Путь лежит к башне без какого-либо намёка на вход. Башня – тонкая, прозрачная, спиралевидная, высокий шпиль её теряется в тумане Пелены. Тот, кто (не)живёт здесь, вправе отворять лишь тому, кого желает видеть.
Меня хотят видеть всегда.
- Здравствуй, брат мой Люцифер, - шелест и холод, обречённый смех и неразделённая любовь слышны в шёпоте приветствия. – Здравствуй, брат мой…

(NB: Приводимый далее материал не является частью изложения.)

theorem kept_keepBusy {b s : State} (x1 x2 x3 : _) (h : Kept b s) : Kept b (keepBusy x1 x2 x3 s) := by
  unfold keepBusy
  repeat' first
    | with_reducible assumption
    | intro _
    | with_reducible apply kept_ite
    | dsimp only
    | with_reducible apply kept_tileSet
    | with_reducible apply kept_foldl
    | with_reducible apply kept_foldl_snd
    | with_reducible apply kept_foldl_fst
    | with_reducible apply KeptBy.emit
    | with_reducible apply KeptBy.draw
    | with_reducible apply KeptBy.setDie
    | with_reducible apply KeptBy.setFn
    | with_reducible apply KeptBy.setLoad
    | with_reducible apply KeptBy.setDest
    | with_reducible apply KeptBy.newDies
    | with_reducible apply KeptBy.newFns
    | with_reducible apply KeptBy.newLoads
    | with_reducible apply KeptBy.newDests
    | with_reducible apply KeptBy.resetDests
    | split

theorem kept_queueWrite {b s : State} (x1 x2 : _) (h : Kept b s) : Kept b (queueWrite x1 x2 s) := by
  unfold queueWrite
  repeat' first
    | with_reducible assumption
    | intro _
    | with_reducible apply kept_ite
    | dsimp only
    | with_reducible apply kept_landQueued
    | with_reducible apply kept_tileSet
    | with_reducible apply kept_keepBusy
    | with_reducible apply kept_countModule
    | with_reducible apply kept_bump
    | with_reducible apply kept_countTile
    | with_reducible apply kept_foldl
    | with_reducible apply kept_foldl_snd
    | with_reducible apply kept_foldl_fst
    | with_reducible apply KeptBy.emit
    | with_reducible apply KeptBy.draw
    | with_reducible apply KeptBy.setDie
    | with_reducible apply KeptBy.setFn
    | with_reducible apply KeptBy.setLoad
    | with_reducible apply KeptBy.setDest
    | with_reducible apply KeptBy.newDies
    | with_reducible apply KeptBy.newFns
    | with_reducible apply KeptBy.newLoads
    | with_reducible apply KeptBy.newDests
    | with_reducible apply KeptBy.resetDests
    | split

theorem kept_scrubCorrected {b s : State} (x1 x2 : _) (h : Kept b s) : Kept b (scrubCorrected x1 x2 s) := by
  unfold scrubCorrected
  repeat' first
    | with_reducible assumption
    | intro _
    | with_reducible apply kept_ite
    | dsimp only
    | with_reducible apply kept_tileSet
    | with_reducible apply kept_markRow
    | with_reducible apply kept_foldl
    | with_reducible apply kept_foldl_snd
    | with_reducible apply kept_foldl_fst
    | with_reducible apply KeptBy.emit
    | with_reducible apply KeptBy.draw
    | with_reducible apply KeptBy.setDie
    | with_reducible apply KeptBy.setFn
    | with_reducible apply KeptBy.setLoad
    | with_reducible apply KeptBy.setDest
    | with_reducible apply KeptBy.newDies
    | with_reducible apply KeptBy.newFns
    | with_reducible apply KeptBy.newLoads
    | with_reducible apply KeptBy.newDests
    | with_reducible apply KeptBy.resetDests
    | split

И вот они все. Все четверо. Развоплощённые падшие ангелы. Те, кто не может умереть, не может низринуться в инферно, потому что их Свет слишком силён, но и не может вернуться обратно к Создателю, потому что Он не принимает их. Материя их, как и у всех существ Пелены, нестабильна, поэтому они не могут жить на Земле или на материке инферно. Пелена стала им надёжной вечной тюрьмой. И я тому был виной.
- Aveh, brathe’t.
Азазель, Асмодэль, Узиэль, Белфиэль.
Четверо могущественных ainoo, последовавших на заре времён за Люцифером, проигравших, развоплощённых и отправленных навечно в Пелену. Только один из пятерых – Самаэль – был принят Создателем обратно.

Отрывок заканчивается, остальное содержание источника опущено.